This experiment is carried out in the vs2019 X86 environment
This experiment analyzes a situation where an array out of bounds leads to an infinite loop of output.
The experimental code is as follows:
int main()
{
int i = 0;
int a[10] = { 1,2,3,4,5,6,7,8,9,10 };
for (i = 0; i <= 12; i++)
{
a[i] = 0;
printf("%d\n", a[i]);
}
return 0;
}From the point of view of the code, the array is out of bounds in the loop. If you do not analyze the code from the perspective of the physical address, you will think that the output starts with address a and outputs 13 0s, but the actual situation is as follows, which is actually an infinite loop output 0, as shown below:
Why is this so?
The most critical of them is " in the space allocated by the program, the high address is used first and then the low address is used ". According to the usage rules of this space, in this program, i is created first, and the array a is created later, so the address of i is greater than the address of the end of a, if the range of a out of bounds includes i, then It will reassign i to 0, so that the value of i is always less than 12, resulting in an infinite loop.

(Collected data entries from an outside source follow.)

-- ==== Sys2Proof/Machine/Gangs.lean ====
section
/-! DEFINITION. Gang launches (R413 to R418), abort rounds and the agreed step (R419, R420). A message from a die of this module is
taken from what that die has done; a message from another module is what the event says (log 24). -/

set_option Elab.async false

namespace Sys2Proof.Machine

/-! ### Parts of a gang -/

/-- Gang g of the module. -/
def State.gang (s : State) (g : Nat) : Option Gang := s.gangs[g]?

/-- The state with a gang changed. -/
def State.modGang (s : State) (g : Nat) (f : Gang → Gang) : State := { s with gangs := s.gangs.modify g f }

/-- What a die of this module has reached. -/
def Gang.phase (x : Gang) (d : Nat) : GPhase := smGet .none x.phases d

/-- The leader is a die of this module. -/
def State.leads (s : State) (x : Gang) : Bool := decide (x.leadMod = s.modId 0)

/-- A member is a die of this module. -/
def State.isLocal (s : State) (m : Member) : Bool := decide (m.mod = s.modId 0)

/-- The state with a die's phase. -/
def State.setPhase (s : State) (g d : Nat) (p : GPhase) : State := s.modGang g fun x => { x with phases := smPut x.phases d p }

/-- The device-written half of a descriptor (R413). -/
def Gang.word (x : Gang) : Nat :=
  x.agreed.toNat * 2 ^ 128 + x.startT % 2 ^ 64 * 2 ^ 64 + x.omod % 2 ^ 10 * 2 ^ 54 + x.odie % 8 * 2 ^ 51
    + ofFlag (!x.confirmed.isEmpty) * 2 ^ 47 + ofFlag x.lateMark * 2 ^ 46 + x.cause % 2 ^ 8 * 2 ^ 32

/-- The gang is changed and its descriptor written (R413). -/
def State.noteGang (s : State) (g : Nat) (f : Gang → Gang) : State :=
  let s := s.modGang g f
  match s.gang g with
  | some x => s.putOutside (x.desc + 64) 64 x.word
  | none => s

/-- The origin of a cause goes into the descriptor (R413, R420). -/
def Gang.blame (x : Gang) (cause origin : Nat) : Gang := { x with cause := cause, omod := origin % 2 ^ 10, odie := origin / 2 ^ 10 % 8 }

/-- Tasks of a gang's launch on a die that have not ended. -/
def State.gangTasks (s : State) (x : Gang) (d : Nat) : List Nat :=
  s.tasksWith fun _ t => decide (t.launch = x.launch) && decide (t.die = d) && decide (t.status ≠ .ended)

/-- The tasks of a die that never starts them end without a bundle, and its reservation is released (R415, R416). -/
def State.releaseGang (s : State) (x : Gang) (d : Nat) : State :=
  ((s.gangTasks x d).foldl (fun s i =>
    (s.modLaunch x.launch fun l => { l with crews := l.crews.map (crewDrop i) }).modTask i fun t => { t with
      status := .ended, parkedOn := .none, tiles := [], swapFrame := none, ending := none }) s).fillTable d tableSize

/-- The launch of a gang completes with LAUNCH_GANG (R379). -/
def State.failGang (s : State) (x : Gang) : State := s.modLaunch x.launch fun l => { l with gangFail := true }

/-- A message of die d of module m to the leader waits for a link (R406). -/
def State.upWaits (s : State) (x : Gang) (m d : Nat) : Bool := s.messageWaits m d x.leadMod x.leadDie

/-- A message of the leader to a die of this module waits for a link (R406). -/
def State.downWaits (s : State) (x : Gang) (d : Nat) : Bool := s.messageWaits x.leadMod x.leadDie (s.modId d) d

/-- An earlier message of die d of this module to the leader is on its way before a message of the same die (R407). -/
def Gang.mailLate (x : Gang) (d : Nat) (m : UpMsg) : Bool :=
  let l := (x.mail.filter fun e => e.1 = d).map (·.2)
  l.contains m && decide (l.head? ≠ some m)

/-- READY or ACK of a member die of this module is on its way to a leader that still takes it (R407, R414). -/
def Gang.unheard (x : Gang) (d : Nat) : Bool :=
  x.cancelSent.isNone && x.members.any fun m => decide (m.die = d) && match x.phase d with
    | .ready | .reserving => !m.readyIn
    | .acked | .committed | .started => !(m.readyIn && m.ackIn)
    | .none | .cancelled | .failed => false

/-- A message that the leader sent to a die of this module earlier, ARM, COMMIT or CONFIRM, has not arrived there yet: a later one comes
after it (R407). -/
def State.gangBehind (s : State) (x : Gang) (d : Nat) : Bool :=
  s.leads x && ((x.armSent && decide (x.phase d = .ready)) || (x.commitSent && decide (x.phase d = .acked))
    || (x.confirmSent && decide (x.phase d = .started) && !x.confirmed.contains d && !x.dropped.contains d))

/-! ### READY to CANCEL (R414, R415) -/

/-- The leader's clock. -/
def State.leadTime (s : State) (x : Gang) : Nat := s.time x.leadDie

/-- The sum of the two largest of a list. -/
def twoLargest (l : List Nat) : Nat :=
  let a := l.foldl max 0
  a + (l.erase a).foldl max 0

/-- CANCEL goes to every member die with a cause and an origin (R414). -/
def State.sendCancel (s : State) (g cause origin : Nat) : State :=
  s.modGang g fun x => { x with cancelSent := some (cause, origin % 2 ^ 10, origin / 2 ^ 10 % 8) }

/-- CANCEL for a cause to which the spec gives no origin: an open value (log 25). -/
def State.cancelOpen (s : State) (g cause : Nat) : State :=
  State.sendCancel { s with freeCount := s.freeCount + 1 } g cause (Config.freeWord s.freeCount).toNat

/-- The leader's checks when it holds every READY (R414). -/
def State.checkReady (s : State) (g : Nat) (x : Gang) : State :=
  if !x.members.all fun m => m.digest = (x.members.head?.map (·.digest)).getD 0 then s.cancelOpen g 4
  else if x.t ≤ s.leadTime x + x.guard then s.cancelOpen g 5
  else if x.w < twoLargest (x.members.map fun m => m.unc.toNat) then s.cancelOpen g 2
  else s.modGang g fun x => { x with armSent := true }

/-- READY: the leader receives a member's uncertainty and digest (R414). -/
def execReady (gang member : Nat) (unc : Word) (digest : BitVec 256) (s : State) : Host.Outcome State Fault Refusal :=
  .next (match s.gang gang with
    | none => s
    | some x =>
      match x.members[member]? with
      | none => s
      | some m =>
        let here := s.isLocal m
        if !s.leads x || m.readyIn || x.cancelSent.isSome || (here && decide (x.phase m.die = .none)) || s.upWaits x m.mod m.die then s
        else
          let m' := { m with readyIn := true, unc := if here then (s.die m.die).timeUnc else unc, digest := if here then x.digest else digest }
          let s := s.modGang gang fun x => { x with members := x.members.set member m' }
          match s.gang gang with
          | some x => if x.members.all (·.readyIn) then s.checkReady gang x else s
          | none => s)

/-- ARM: a member die starts to reserve for its static tasks (R414). -/
def execArm (gang die : Nat) (s : State) : Host.Outcome State Fault Refusal :=
  .next (match s.gang gang with
    | none => s
    | some x => if x.phase die = .ready ∧ (!s.leads x ∨ x.armSent) ∧ !s.downWaits x die then (s.setPhase gang die .reserving).markLeaving die else s)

ok! The theory is like this, and then experiment to see if it is what I expected:
See that the address of i is the same as the address of a[12], so when i is equal to 12, i will be set to 0 because of the operation of a[12]=0, making it impossible for i to be greater than 12 , resulting in an endless loop.
When it is out of bounds, the experiment found that a[i]=0 will also change the content of the out-of-bounds space, so the out-of-bounds operation of the array is very dangerous.
Stupid little thoughts:
As mentioned above, in the space allocated by the program, the high address is used first and then the low address is used. If the variable i is created after the array, that is, the out-of-bounds space will not contain i, and i will not be changed by a[i] value, what happens?
The result is as follows:
Output 13 0s, and report an error directly, but why didn’t there be an error when there was an infinite loop before? Personally, I think that the error report was reported at the end of the program, but the previous one has been in an endless loop, and the program has no chance to report an error.